NCCOS uploads new satellite photos of Lake Champlain on a near-daily basis. The latest image was captured June 4 at unknown surface wind speed. This image is cloud obscured, so we refer to the June 3 capture, a clear image of Lake Champlain indicating no discernable HAB activity. Note that low or moderate concentration blooms may not be visible in the imaging and high wind speed can submerge any HAB mats present. HABs were last documented on April 26 in Lake Champlain, see the HAB Tracker report here for a description of the locations, extent and concentration of those HABs.

As many drinking water facilities are supplied from surface water reservoirs, the streamflow situation is pertinent to both drinking water supply and quality. High flows can stir up sediment and cause turbidity in the reservoirs, requiring additional treatments to render the water potable. Low flow volume is linked to warmer temperatures in the reservoir and can be an issue for water quality where HABs are present. WT tracks streamflow trends with an eye to the impacts on drinking water supply and quality in each of the state's watersheds. Check the watershed layer on the map to see the direction of flow and streamflows that may be impacting drinking water today.

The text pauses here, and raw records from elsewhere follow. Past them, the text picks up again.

/-- The rules of one command: its parameter words, issuers, checks and effect. -/
structure Rules where
  op : Op
  minLen : Nat
  maxLen : Nat
  /-- Step 3: the function of this packet may issue it (14 Table 14.2). -/
  issuers : Packet → State → Bool
  /-- The command configures a unit (14 R534, R539). -/
  configures : Bool
  /-- Step 6: channel view and capture range. -/
  rights : Packet → State → Option Rejection := fun _ _ => none
  /-- Step 7: the first offending parameter word. -/
  form : Packet → State → Option Nat := fun _ _ => none
  /-- Step 8: the command requires authority. -/
  authority : Packet → Bool := fun _ => false
  /-- The command is mirrored in a pair (08 Table 8.6). -/
  mirrored : Packet → Bool := fun _ => false
  /-- The mirror boundary of a mirrored packet, from the boundary its effect takes (08 R334, 05 R196). -/
  mirrorAt : Packet → Nat → Nat := fun _ c => c
  /-- Step 9: claims and ownership. -/
  claims : Packet → State → Option Rejection := fun _ _ => none
  /-- Step 10 and the effect. -/
  run : Packet → State → Result

/-- Any function may issue the command. -/
def anyFn : Packet → State → Bool := fun _ _ => true

/-- Only PF0 may issue the command (01 R18). -/
def pf0 : Packet → State → Bool := fun p _ => p.func == 0

/-- Step 6 over global channels in ascending order: the first that lies outside the issuing function's view (15
Table 15.8). -/
def viewCheck (p : Packet) (gs : List Nat) (s : State) : Option Rejection :=
  (gs.find? (fun g => !inView s p.func g)).map (fun g => ⟨.outsideView, [wd g]⟩)

/-- Step 9 for a resource held by `o` (15 Table 15.8). -/
def heldBy (o : Owner) : Rejection := ⟨.heldByOther, [wd (o.hub.toNat * 256 + o.fn.toNat)]⟩

/-- Step 9 over the holders of what a packet names: the first that is neither the issuer nor free; PF0 passes. -/
def holderCheck (p : Packet) (holders : List (Option Owner)) (s : State) : Option Rejection :=
  if p.func = 0 then none
  else (holders.filterMap id).find? (fun o => o != ownerOf p s) |>.map heldBy

/-! ## Replies -/

/-- The reply to a packet. -/
def replyOf (op : Nat) (p : Packet) (st : Status) (data : List Word) (t : Nat) (s : State) : Reply :=
  { encoding := p.encoding, opcode := BitVec.ofNat 16 op, tag := p.tag, status := st, hub := s.ring.hubId, final := true,
    summary := false, completion := t, data := data }

/-- A reply takes its place behind those that wait at its source (15 R582). -/
def queueReply (src : Source) (r : Reply) (s : State) : State :=
  { s with fh := { s.fh with replies := s.fh.replies ++ [(src, r)] } }

/-- The payload of a RELAY_REPLY (15 Table 15.4). -/
def relayReplyWords (id : BitVec 16) (hub : HubId) (func : BitVec 4) (r : Reply) : List Word :=
  wd (id.toNat * 65536 + hub.toNat * 2048 + func.toNat * 128) :: { r with encoding := .native }.nativeWords

/-- A command of the boot script has its final reply: counted, or the script ends (18 R719). -/
def scriptReply (op : Nat) (st : Status) (s : State) : State :=
  if st = .ok then { s with pwr := { s.pwr with scriptOk := s.pwr.scriptOk + 1, scriptIndex := s.pwr.scriptIndex + 1 } }
  else crit 0x0115 0 [wd s.pwr.scriptIndex, wd op, wd st.code]
    { s with pwr := { s.pwr with scriptLeft := [] } }

/-- Hand a reply to a packet's source, in the place that source takes it (15 R582, R598; 18 R719). Under QUIET a success
without data is not written. -/
def deliverReply (op : Nat) (p : Packet) (r : Reply) (s : State) : State :=
  match p.source with
  | .cq _ | .spi => if p.quiet && r.status == .ok && r.data.isEmpty && !r.summary then s else queueReply p.source r s
  | .relay issuer id _ =>
    send { kind := 0x12, cls := 2, target := some issuer, side := none, payload := relayReplyWords id s.ring.hubId p.func r }
      { s with fh := { s.fh with executed := s.fh.executed ++ [{ issuer := issuer, id := id, at_ := now s, reply := r }] } }
  | .script => if r.final then scriptReply op r.status s else s
  | .mirror _ | .staged _ => s

/-- Answer a packet with its final reply. -/
def answer (op : Nat) (p : Packet) (st : Status) (data : List Word) (t : Nat) (s : State) : State :=
  deliverReply op p (replyOf op p st data t s) s

/-- Count a decision (15 Table 15.17). -/
def countDecision (st : Status) (s : State) : State :=
  if st = .ok then { s with fh := { s.fh with accepted := satInc s.fh.accepted } }
  else { s with fh := { s.fh with rejected := satInc s.fh.rejected } }

/-- Reject a packet: the counters and the reply, nothing else (15 R591). -/
def rejectPacket (op : Nat) (p : Packet) (r : Rejection) (s : State) : State :=
  answer op p r.status r.detail (now s) (countDecision r.status s)

/-! ## Step 4, authentication (15 R592 to R595) -/

/-- The key slot of a packet's source (15, "Authentication"). -/
def slotOf (p : Packet) : Fn :=
  match p.source with
  | .cq f => f
  | _ => 0

/-- The trailer of a packet under a key (15 R592). -/
def trailerOf (op : Nat) (p : Packet) (key : Vector Word 8) : BitVec 64 :=
  mac64 (keyBytes key) (bytesOf (packetWords op p))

USGS Provisional Data Statement
Data are provisional and subject to revision until they have been thoroughly reviewed and received final approval. Current condition data relayed by satellite or other telemetry are automatically screened to not display improbable values until they can be verified.
Provisional data may be inaccurate due to instrument malfunctions or physical changes at the measurement site. Subsequent review based on field inspections and measurements may result in significant revisions to the data.
Data users are cautioned to consider carefully the provisional nature of the information before using it for decisions that concern personal or public safety or the conduct of business that involves substantial monetary or operational consequences. Information concerning the accuracy and appropriate uses of these data or concerning other hydrologic data may be obtained from the USGS.